→ **Task instructions**: Below are the lines to check; count those holding the string "List" and give only the number.

:: Data

-- ==== Sys2Proof/Machine/Heddle.lean ====
section
/-! DEFINITION. The heddle: coded exchange, side information, decoding and fallbacks (spec 14 R378 to R386, R431), and the
refill of regulators (R377). -/

namespace Sys2Proof.Machine

/-- BlockCheck of 4 KiB (R380). -/
def blockCheck (bs : List Byte) : DWord := digestOf 0 bs

/-- A block of zeros. -/
def zeroBlock : List Byte := List.replicate 4096 0

/-! ## Entries (R378) -/

/-- A component of an entry, without its CHECK. -/
def compOf (bs : List Byte) (j : Nat) : PlanComp :=
  let o := 32 + 32 * j
  { src := dwordAt bs (o + 8),
    comp := { bid := dwordAt bs o, dst := dwordAt bs (o + 16), rdev := fieldAt bs (o + 24) 2, rdie := fieldAt bs (o + 26) 1,
              check := 0 } }

/-- The number of components that an entry's first byte names, at most 4. -/
def ncompOf (bs : List Byte) : Nat := min 4 (fieldAt bs 0 1)

/-- The components of an entry. -/
def compsOf (bs : List Byte) : List PlanComp := (List.range (ncompOf bs)).map (compOf bs)

/-- The receiver is the sender's own device. -/
def State.ownDevice (s : State) (rdev : Nat) : Bool := rdev == 0xFFFF || rdev == s.pkg.podnum

/-- Two components name one receiver. -/
def State.sameReceiver (s : State) (a b : Comp) : Bool :=
  a.rdie == b.rdie && (a.rdev == b.rdev || (s.ownDevice a.rdev && s.ownDevice b.rdev))

/-- Two of the components name one receiver. -/
def State.twice (s : State) : List Comp → Bool
  | [] => false
  | a :: cs => cs.any (s.sameReceiver a) || s.twice cs

/-- An entry breaks the rules of R378; the dies of another device are known only to be below 4. -/
def State.entryBroken (s : State) (c : Nat) (bs : List Byte) : Bool :=
  let n := fieldAt bs 0 1
  let cs := (compsOf bs).map (·.comp)
  n = 0 || 4 < n || anySet bs 1 31 || anySet bs (32 + 32 * n) (128 - 32 * n)
    || (List.range (min 4 n)).any (fun j => anySet bs (32 + 32 * j + 28) 4)
    || (compsOf bs).any (fun x => x.src.toNat % 4096 != 0)
    || cs.any (fun x => x.dst.toNat % 4096 != 0
        || decide ((if s.ownDevice x.rdev then (s.ctx c).nDies else 4) ≤ x.rdie))
    || s.twice cs

/-! ## STATUS (R386) -/

/-- The STATUS of a component is known; it is still to be written into the plan. -/
def RecSt.status (r : RecSt) (key v : Nat) : RecSt := { r with stats := tput r.stats key (8 + v) }

/-- A known STATUS that is not written yet. -/
def RecSt.unwritten (r : RecSt) : Option (Nat × Nat) := r.stats.find? fun x => decide (8 ≤ x.2)

/-- The sending port writes a STATUS byte into the plan. -/
def State.writeStatus (s : State) (p : Port) (r : RecSt) (plan : DWord) (key v : Nat) : State :=
  let va := plan.toNat + 64 + 160 * (key / 4) + 32 + 32 * (key % 4) + 27
  match s.recWrite p r va (leBytes 1 (v - 8)) with
  | .error f => s.pause p r f
  | .ok s => s.setRecord p { r with stats := tput r.stats key (v - 8) }

/-! ## Sending (R379, R380, R382) -/

/-- Bytes with their poison, XORed: a poisoned byte poisons the byte made of it (R326; log 8). -/
def xorMarked (a b : PBytes) : PBytes := List.zipWith (fun x y => (x.1 ^^^ y.1, x.2 || y.2)) a b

::::

→ **Answer box**: 9